-- ==== Sys2Proof/Machine/Cycle.lean ====
section
/-!
DEFINITION. What a cycle consists of (R8, R29): time moves on, and the steps that are due are listed in their order: landings,
retirements and starts of engine commands, regions, slices, the device's other steps, then the sequencers. A device step whose
time the manual leaves open may be put off by the oracle (log entry 5, DESIGN CHOICE).
-/

namespace Sys2Proof.Machine

/-- Whether a core's member takes part in the cycle: Running or Waiting (R29, R30). -/
def Core.moves (k : Core) : Bool := k.bind.isSome && (k.mstate == .running || k.mstate == .waiting)

/-- The cores that do, in this cycle of their island. -/
def State.moving (s : State) : List Nat := allCores.filter fun c => (s.getCore c).moves && s.ticks (c / 2)

/-- One cycle of the 1.8 GHz clock passes: 9 are 5 ticks (R8, log entry 8, DEDUCED); each island goes on by FNOW 36ths of a cycle. -/
def State.advanceTime (s : State) : State :=
  { s with
    cycle := s.cycle + 1, tick := s.tick + (s.tickFrac + 5) / 9, tickFrac := (s.tickFrac + 5) % 9
    islPhase := (List.range 52).foldl (fun m i =>
      let p := Store.get 0 m i + islNow (s.isl i)
      Store.set 0 m i (if 36 ≤ p then p - 36 else p)) s.islPhase }

/-- The members in progress are one cycle further (R29); their write pointers' values at its start are kept (R168). -/
def State.advanceCounts (s : State) : State :=
  s.moving.foldl (fun s c => s.modCore c fun k => { k with wpOld := k.wp, seq := { k.seq with mcc := k.seq.mcc + 1 } }) s

/-- The tasks that may be frozen at the start of a cycle, before any of their members goes on (R29, R340): by FREEZE records, at the end
of PLIM, on a debug stop's tick, or as another package has told. -/
def State.freezing (s : State) : List Nat :=
  nub (((bindNums.filter fun n => s.recordDue n 4).map s.bindTask) ++ ((s.tasks.filter fun kv =>
    kv.2.stopAt.isSome || kv.2.freezeAt.isSome || s.pointsOver kv.1).map Prod.fst))

/-- The partitions with a task that satisfies `p`. -/
def State.partsWith (s : State) (p : Nat → Bool) : List Nat := nub ((s.tasks.filter fun kv => p kv.1).map fun kv => kv.2.part)

/-- The state that a step gives. -/
def stateOr (r : Result) (s : State) : State :=
  match r with
  | .next t => t
  | _ => s

/-- The stops of this cycle's start: PREEMPT records that are freezes, PLIM being 0, the freezes that are due, and those for checkpoints (R339,
R340, R399). -/
def State.freezeNow (s : State) : State :=
  let s := (bindNums.filter fun n => s.recordDue n 3 && s.plimTicks (s.getTask (s.bindTask n)).part == 0).foldl
    (fun s n => stateOr (execEvPreemptExecute n s) s) s
  let s := s.freezing.foldl (fun s t => stateOr (execEvForcedFreeze t s) s) s
  (s.partsWith s.ckptBegins).foldl (fun s p => stateOr (execEvDebugCheckpoint p s) s) s

/-! ### Engines -/

/-- For each command of the cores in progress, what `f` lists, in program order. -/
def State.perCmd (s : State) (f : Nat → Core → Cmd → List Ev) : List Ev :=
  s.moving.flatMap fun c =>
    let k := s.getCore c
    (k.cmds.filter fun m => !m.retired).flatMap fun m => f c k m

/-- Cycles since a command's start. -/
def Cmd.since (m : Cmd) (k : Core) : Option Nat := m.started.map fun t => k.seq.mcc.toNat - t

/-- The landings of started commands. -/
def State.landings (s : State) : List Ev :=
  s.perCmd fun c _ m =>
    if m.started.isNone then [] else
    match m.engine with
    | .serow => [.copyGranuleLands c m.id]
    | .tahr => [.tahrResultLands c m.id]
    | .collect => (m.ranks.filter fun r => s.mayLand c m r).map fun r => .collectiveLanding c m.id r
    | _ => []

/-- The retirements whose cycle has come, and those whose condition may have. -/
def State.retirements (s : State) : List Ev :=
  s.perCmd fun c k m =>
    match m.started with
    | none => []
    | some t =>
      match m.engine with
      | .markhor => if k.seq.mcc.toNat = m.tileEnd t then [.tileStepRetire c m.id] else []
      | .accum => if k.seq.mcc.toNat = t + m.accCycles then [.accCommandRetire c m.id] else []
      | .serow => [.copyRetire c m.id]
      | .tahr => [.tahrRetire c m.id]
      | .collect => [.collectivePartRetire c m.id]

/-- The starts: of commands, and of the repetitions of tile-steps (R233, R244). -/
def State.starts (s : State) : List Ev :=
  s.perCmd fun c k m =>
    match m.started with
    | none => if k.mayStart m then [.engineCommandStart c m.id 0] else []
    | some t =>
      if m.engine == .markhor then
        ((List.range m.repeats).filter fun i => i != 0 && m.repCycle t i == k.seq.mcc.toNat).map fun i =>
          .engineCommandStart c m.id i
      else []

/-- The slices that retire in this cycle (R244). -/
def State.sliceEnds (s : State) : List Ev :=
  s.perCmd fun c k m =>
    match m.since k with
    | some d =>
      let x := d - (m.pace + 15)
      if m.engine == .markhor && decide (m.pace + 15 ≤ d) && decide (x % m.pace = 0) && decide (x / m.pace < m.repeats * m.slices) then
        [.tileStepSliceRetire c m.id (x / m.pace / m.slices) (x / m.pace % m.slices)]
      else []
    | none => []

/-- The zeroings of tile-steps, then the cells of accumulator commands (R244, R250). -/
def State.cellWrites (s : State) : List Ev :=
  (s.perCmd fun c k m => if m.engine == .markhor && m.since k == some 15 then [.mstepZeroing c m.id] else [])
    ++ s.perCmd fun c k m =>
      if m.engine == .accum && m.since k == some (m.accCycles - 1) then [.accCellsWritten c m.id] else []

/-! ### Regions -/

/-- The steps of a stamp whose phase runs: replies that arrive late, the row counters of its copies, each in the cycles of its own core's
island, commits, and the phase's end (R44, R52, R25, R26, R28, R8). -/
def State.regionSteps (s : State) : List Ev :=
  s.stamps.flatMap fun kv =>
    let st := kv.2
    if st.state != .running || st.held || !(s.getCore st.core).moves then [] else
    let js := List.range st.copies.length
    (js.flatMap fun j =>
      let c := st.copy j
      if !s.ticks (c.core / 2) then [] else
      ((c.reg.inflight.filter fun f => f.held.isSome && f.sent.isNone).map fun f => Ev.heldReadAnswered kv.1 j f.id)
        ++ ((c.reg.inflight.filter fun f => f.late == some (s.stampMcc st) && f.val.isSome).map fun f =>
          Ev.loadReplyArrives (.fabric kv.1 j f.id none))
        ++ (if s.copyRuns kv.1 j then [.rowCounterStep kv.1 j] else []) ++ [.roundCommit kv.1 j c.committed])
      ++ (if s.ticks (st.core / 2) then [.phaseRetire kv.1] else [])

/-! ### The device's other steps -/

/-- Bind records whose tick has come (R338, R339, R340, R342). -/
def State.dueRecords (s : State) : List Ev :=
  (bindNums.filter fun n => s.bindStatus n == 1 && decide (s.bindTick n ≤ s.tick)).flatMap fun n =>
    match s.bindOp n with
    | 1 => [.bindExecute n]
    | 2 => [.resumeExecute n]
    | 3 => [.preemptExecute n]
    | 4 => [.forcedFreeze (s.bindTask n)]
    | _ => []

/-- What tasks wait for: dependences (R37), points and their limit (R339), a debug stop's tick (R397). -/
def State.taskSteps (s : State) : List Ev :=
  s.tasks.flatMap fun kv =>
    (if kv.2.state == .queued then [.dependencesComplete kv.1] else [])
      ++ (match kv.2.stop with
        | .points _ => .gangSaveAtPoints kv.1 :: (if s.pointsOver kv.1 then [.preemptTimeout kv.1] else [])
        | _ => [])
      ++ (if kv.2.stopAt.isSome || kv.2.freezeAt.isSome then [.forcedFreeze kv.1] else [])

/-- Steps of cores whose time is bounded but open: captures, spills, scrubs, dumps (R340, R341, R373, R398). -/
def State.coreSteps (s : State) : List Ev :=
  allCores.flatMap fun c =>
    let k := s.getCore c
    (if k.mstate == .frozen && k.replay.isNone && (s.getTask k.binding.task).capturing then [.fastContextCaptured c] else [])
      ++ (if k.captured && k.bind.isSome && (s.getTask k.binding.task).stop == .spilling then [.spillComplete c] else [])
      ++ (if k.scrub then [.coreScrubComplete c] else []) ++ (if k.dumpBusy then [.dumpComplete c] else [])

/-- Steps of memory whose time is bounded but open: pushes of evicted lines, stores on their way, rescans and rebuilds, zeroing, layouts,
rekeys, re-encryption (R277, R201, R118, R119, R368, R369, R372). -/
def State.memorySteps (s : State) : List Ev :=
  (s.evicting.map fun x => Ev.ccEvictionPush x.1 x.2) ++ (s.way.map Ev.storeOnWay) ++ (s.derived.flatMap fun r => r.pending.map fun n =>
      if (r.slot n).bit stBuild then Ev.rebuildComplete r.id n else .rescanComplete r.id n)
    ++ (s.pat.filter fun kv => kv.2.bit 60).map (fun kv => .patZeroingComplete kv.1)
    ++ (s.blkcls.filter fun kv => kv.2.bit 63).map (fun kv => .blockLayoutComplete kv.1)
    ++ s.parts.flatMap fun kv =>
      (if kv.2.sealst.bit 62 then [.rekeyComplete kv.1] else []) ++ kv.2.reencrypting.map fun g => .groupReencryptComplete kv.1 g

/-- Other device steps whose time is open: invalidations, fail-over, islands, the gated state's entry and exit, reset entry, acceptance (R351,
R326, R406, R408, R405, R330). -/
def State.deviceSteps (s : State) : List Ev :=
  (if s.tlbinv.bit 63 then [] else [.tlbinvDone]) ++ (if s.failingOver then [.failoverComplete] else [])
    ++ ((List.range 64).filter fun i => islCur (s.isl i) == 2).map (fun i => .islandChangeComplete i)
    ++ (if s.gating then [.pkgGateEnter] else []) ++ (if s.exiting then [.pkgGateExitComplete] else [])
    ++ (if s.resetFrom.isSome then [.resetEntryEnd] else [])
    ++ (if s.subreg.isSome || !s.launching.isEmpty then [.launchAcceptance] else [])

/-- Steps that time or another step fixes: held commands, timeouts, drains, budget windows, checkpoints, log sizes (R233, R390,
R391, R80, R399, R378, R354). -/
def State.timedSteps (s : State) : List Ev :=
  (allCores.flatMap fun c =>
    match (s.getCore c).seq.wait with
    | .engine => [.heldCommandAccepted c]
    | .peer _ => [.peerReplyTimeout c]
    | _ => [])
    ++ (s.lchan.filter fun kv => chanState kv.2 == 2).map (fun kv => Ev.channelDrainEnd kv.1)
    ++ (s.parts.flatMap fun kv =>
      (if s.windowEnds kv.1 then [Ev.ebudWindowExpiry kv.1] else [])
        ++ (match kv.2.wlreq with
          | some n => if s.partRuns kv.1 then [] else [.wlreq (BitVec.ofNat 64 (kv.1 * 2 ^ 48 + n))]
          | none => []))
    ++ ((s.partsWith s.ckptReady).map fun p => .debugCheckpoint p)
    ++ (if 1024 ≤ s.sinceCkpt then [.auditCheckpoint] else [])

/-- The bound of a rescan or rebuild of a region's row or group, where the manual gives one (R118, R119, R128). -/
def State.unitBound (s : State) (region : Nat) : Option Nat :=
  match s.region region with
  | some x => if x.cols * fmtBytes x.fmt ≤ 65536 then some (usTicks 20) else none
  | none => none

/-- How many ticks an open step may take at most, where the manual gives a bound (R340, R341, R373, R326, R405, R406, R408, R372, R368,
R369, R118, R119, R329). A change of frequency ends with the pause of its island (log entry 97, DESIGN CHOICE). -/
def State.bound (s : State) (e : Ev) : Option Nat :=
  match e with
  | .fastContextCaptured _ => some 500
  | .spillComplete c => some (usTicks 2 + 300 * (s.getCore c).granules.length)
  | .coreScrubComplete _ => some (usTicks 40)
  | .failoverComplete => some (usTicks 10)
  | .islandChangeComplete i => some (usTicks (if islNow (s.isl i) = islFreq (s.isl i) then 50 else 2))
  | .pkgGateExitComplete => some (usTicks 2000)
  | .resetEntryEnd => some (usTicks 5000)
  | .groupReencryptComplete _ _ => some (usTicks 4)
  | .blockLayoutComplete _ => some (usTicks 2000)
  | .patZeroingComplete _ => some (usTicks 100)
  | .launchAcceptance => some (usTicks 2)
  | .rescanComplete r _ => s.unitBound r
  | .rebuildComplete r _ => s.unitBound r
  | _ => none

/-- The tick from which an open step has been possible. -/
def State.openFrom (s : State) (e : Ev) : Nat := ((s.openSince.find? fun x => x.1 == e).map Prod.snd).getD s.tick

/-- Whether an open step's bound is reached. -/
def State.overdue (s : State) (e : Ev) : Bool :=
  match s.bound e with
  | some n => decide (s.openFrom e + n ≤ s.tick)
  | none => false

/-- Events whose time is open: the oracle puts each off with any choice but 0, up to its bound (log entry 5, DESIGN CHOICE). -/
def postpone : List Ev → State → List Ev × State
  | [], s => ([], s)
  | e :: rest, s =>
    let go := s.choice == 0 || s.overdue e
    let r := postpone rest s.chosen
    (if go then e :: r.1 else r.1, r.2)

/-- The next event from outside, unless the oracle puts it off. -/
def State.nextInput (s : State) : List Ev × State :=
  match s.inputs with
  | [] => ([], s)
  | e :: rest => if s.choice = 0 then ([e], { s.chosen with inputs := rest }) else ([], s.chosen)

/-- A new cycle: its steps in their order; requests held at their homes have their turn after what may free them, and the arbiter takes
an event last (R324). -/
def State.beginCycle (s : State) : State :=
  let s := s.serveBanks.advanceTime.endRegions.freezeNow.advanceCounts.stopReplays
  let s := s.moving.foldl State.replayFreeze s
  let r := s.nextInput
  let s := r.2
  let steps := s.coreSteps ++ s.memorySteps ++ s.deviceSteps
  let o := postpone steps s
  let s := { o.2 with openSince := steps.map fun e => (e, s.openFrom e) }
  let evs := r.1 ++ s.landings ++ s.retirements ++ s.starts ++ s.regionSteps ++ s.sliceEnds ++ s.cellWrites ++ s.dueRecords
    ++ s.taskSteps ++ o.1 ++ s.timedSteps ++ (if s.held.isEmpty && s.rpWait.isEmpty then [] else [.heldTurn])
  { s with agenda := s.agenda ++ evs.map Action.event ++ s.moving.map Action.seq ++ [.event .eventTaken] }

end Sys2Proof.Machine
end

-------

* Try it:
Whenever the string "moves" occurs in a line of the entries above, copy that line.

* Answer below:
DEFINITION. What a cycle consists of (R8, R29): time moves on, and the steps that are due are listed in their order: landings,
def Core.moves (k : Core) : Bool := k.bind.isSome && (k.mstate == .running || k.mstate == .waiting)
def State.moving (s : State) : List Nat := allCores.filter fun c => (s.getCore c).moves && s.ticks (c / 2)
    if st.state != .running || st.held || !(s.getCore st.core).moves then [] else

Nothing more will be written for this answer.